-- ==== Sys2Proof/Decode.lean ====
section
/-! DEFINITION. Words to instructions and back (30_encoding.md).

An instruction is one to four whole cells at ascending addresses (R80, R81). Decoding is total on any list of
cells and rejects by name; the encoder after it is written from the same table (R86). -/

namespace Sys2Proof

/-- The cell that holds a Word: bit 15 is 0 (00_scope.md R8). -/
def cellOfWord (v : Word) : Cell := v.setWidth 16

/-- The low 15 bits of a cell, `w[14:0]` (R82). -/
def wordOfCell (w : Cell) : Word := w.setWidth 15

/-- Does a cell hold a Word, that is a value in 0..32767 (00_scope.md R8)? -/
def cellIsWord (w : Cell) : Bool := decide (w.toNat < Config.modulus)

/-- The class of an operand word (R82). -/
def operandOf (w : Cell) : Operand :=
  if w.toNat < Config.regBase then .literal (wordOfCell w)
  else if w.toNat ≤ Config.regTop then .register (Fin.ofNat 8 (w.toNat - Config.regBase))
  else .invalid w

/-- The opcode of an opcode word, compared as a whole 16-bit number (R81, R86); none for 22..65535 (R90). -/
def opcodeOf (op : Cell) : Option Opcode :=
  match op.toNat with
  | 0 => some .halt
  | 1 => some .set
  | 2 => some .push
  | 3 => some .pop
  | 4 => some .eq
  | 5 => some .gt
  | 6 => some .jmp
  | 7 => some .jt
  | 8 => some .jf
  | 9 => some .add
  | 10 => some .mult
  | 11 => some .mod
  | 12 => some .and
  | 13 => some .or
  | 14 => some .not
  | 15 => some .writeMem
  | 16 => some .readMem
  | 17 => some .call
  | 18 => some .ret
  | 19 => some .out
  | 20 => some .input
  | 21 => some .noop
  | _ => none

/-- Why a list of cells is no instruction. -/
inductive DecodeError where
  /-- There is no cell at all. -/
  | noOpcode
  /-- The opcode word is 22..65535 (R90). -/
  | unknownOpcode (op : Cell)
  /-- The opcode is known and fewer cells than its arity follow. -/
  | truncated (op : Opcode)
  deriving DecidableEq, Repr

/-- Format F1: one operand cell (R81). -/
def format1 (f : Operand → Instr) : List Cell → Option (Instr × List Cell)
  | w1 :: rest => some (f (operandOf w1), rest)
  | [] => none

/-- Format F2: two operand cells (R81). -/
def format2 (f : Operand → Operand → Instr) : List Cell → Option (Instr × List Cell)
  | w1 :: w2 :: rest => some (f (operandOf w1) (operandOf w2), rest)
  | [_] => none
  | [] => none

/-- Format F3: three operand cells (R81). -/
def format3 (f : Operand → Operand → Operand → Instr) : List Cell → Option (Instr × List Cell)
  | w1 :: w2 :: w3 :: rest => some (f (operandOf w1) (operandOf w2) (operandOf w3), rest)
  | [_, _] => none
  | [_] => none
  | [] => none

/-- The instruction of an opcode and the cells after it, with the cells left over (R86). -/
def withOperands (op : Opcode) (cells : List Cell) : Option (Instr × List Cell) :=
  match op with
  | .halt => some (.halt, cells)
  | .set => format2 .set cells
  | .push => format1 .push cells
  | .pop => format1 .pop cells
  | .eq => format3 .eq cells
  | .gt => format3 .gt cells
  | .jmp => format1 .jmp cells
  | .jt => format2 .jt cells
  | .jf => format2 .jf cells
  | .add => format3 .add cells
  | .mult => format3 .mult cells
  | .mod => format3 .mod cells
  | .and => format3 .and cells
  | .or => format3 .or cells
  | .not => format2 .not cells
  | .writeMem => format2 .writeMem cells
  | .readMem => format2 .readMem cells
  | .call => format1 .call cells
  | .ret => some (.ret, cells)
  | .out => format1 .out cells
  | .input => format1 .input cells
  | .noop => some (.noop, cells)

/-- Decode the instruction at the head of a list of cells: the opcode word alone decides the length (R80),
every operand cell may hold any value (R88). -/
def decode : List Cell → Except DecodeError (Instr × List Cell)
  | [] => .error .noOpcode
  | op :: rest =>
    match opcodeOf op with
    | none => .error (.unknownOpcode op)
    | some o =>
      match withOperands o rest with
      | none => .error (.truncated o)
      | some r => .ok r

/-- The opcode number of an opcode, as its cell (R86). -/
def opcodeCell : Opcode → Cell
  | .halt => 0
  | .set => 1
  | .push => 2
  | .pop => 3
  | .eq => 4
  | .gt => 5
  | .jmp => 6
  | .jt => 7
  | .jf => 8
  | .add => 9
  | .mult => 10
  | .mod => 11
  | .and => 12
  | .or => 13
  | .not => 14
  | .writeMem => 15
  | .readMem => 16
  | .call => 17
  | .ret => 18
  | .out => 19
  | .input => 20
  | .noop => 21

/-- The word of an operand (R82): a literal is itself, register k is 32768 + k. -/
def operandCell : Operand → Cell
  | .literal v => cellOfWord v
  | .register k => BitVec.ofNat 16 (Config.regBase + k.val)
  | .invalid w => w

/-- The cells of an instruction: the opcode word, then the operand words in order (R80). -/
def encode (i : Instr) : List Cell := opcodeCell i.opcode :: i.operands.map operandCell

/-- Cell `j` of a number whose bits 16j+15..16j are that cell. -/
def cellOfBits (w j : Nat) : Cell := BitVec.ofNat 16 (w >>> (16 * j))

/-- The four cells of an instruction whose bits are `w`, the first word lowest; every bit from `nbits` up
is 0. -/
def tableCells (nbits w : Nat) : List Cell :=
  let v := w % 2 ^ nbits
  [cellOfBits v 0, cellOfBits v 1, cellOfBits v 2, cellOfBits v 3]

/-- What the decoder reads from an instruction whose bits are numbered as spec/opcode_table.json numbers them:
bit 0 is the least significant bit of the first word. -/
def decodeTableWord (nbits w : Nat) : Option Instr :=
  match decode (tableCells nbits w) with
  | .ok (i, _) => some i
  | .error _ => none

end Sys2Proof
end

::::

THE TASK:
Your task is to retype the entries verbatim, starting with the line that holds "7 => some .jt" and stopping after the line that holds "cell (R81). -/".

FINISHED TASK:
  | 7 => some .jt
  | 8 => some .jf
  | 9 => some .add
  | 10 => some .mult
  | 11 => some .mod
  | 12 => some .and
  | 13 => some .or
  | 14 => some .not
  | 15 => some .writeMem
  | 16 => some .readMem
  | 17 => some .call
  | 18 => some .ret
  | 19 => some .out
  | 20 => some .input
  | 21 => some .noop
  | _ => none

/-- Why a list of cells is no instruction. -/
inductive DecodeError where
  /-- There is no cell at all. -/
  | noOpcode
  /-- The opcode word is 22..65535 (R90). -/
  | unknownOpcode (op : Cell)
  /-- The opcode is known and fewer cells than its arity follow. -/
  | truncated (op : Opcode)
  deriving DecidableEq, Repr

/-- Format F1: one operand cell (R81). -/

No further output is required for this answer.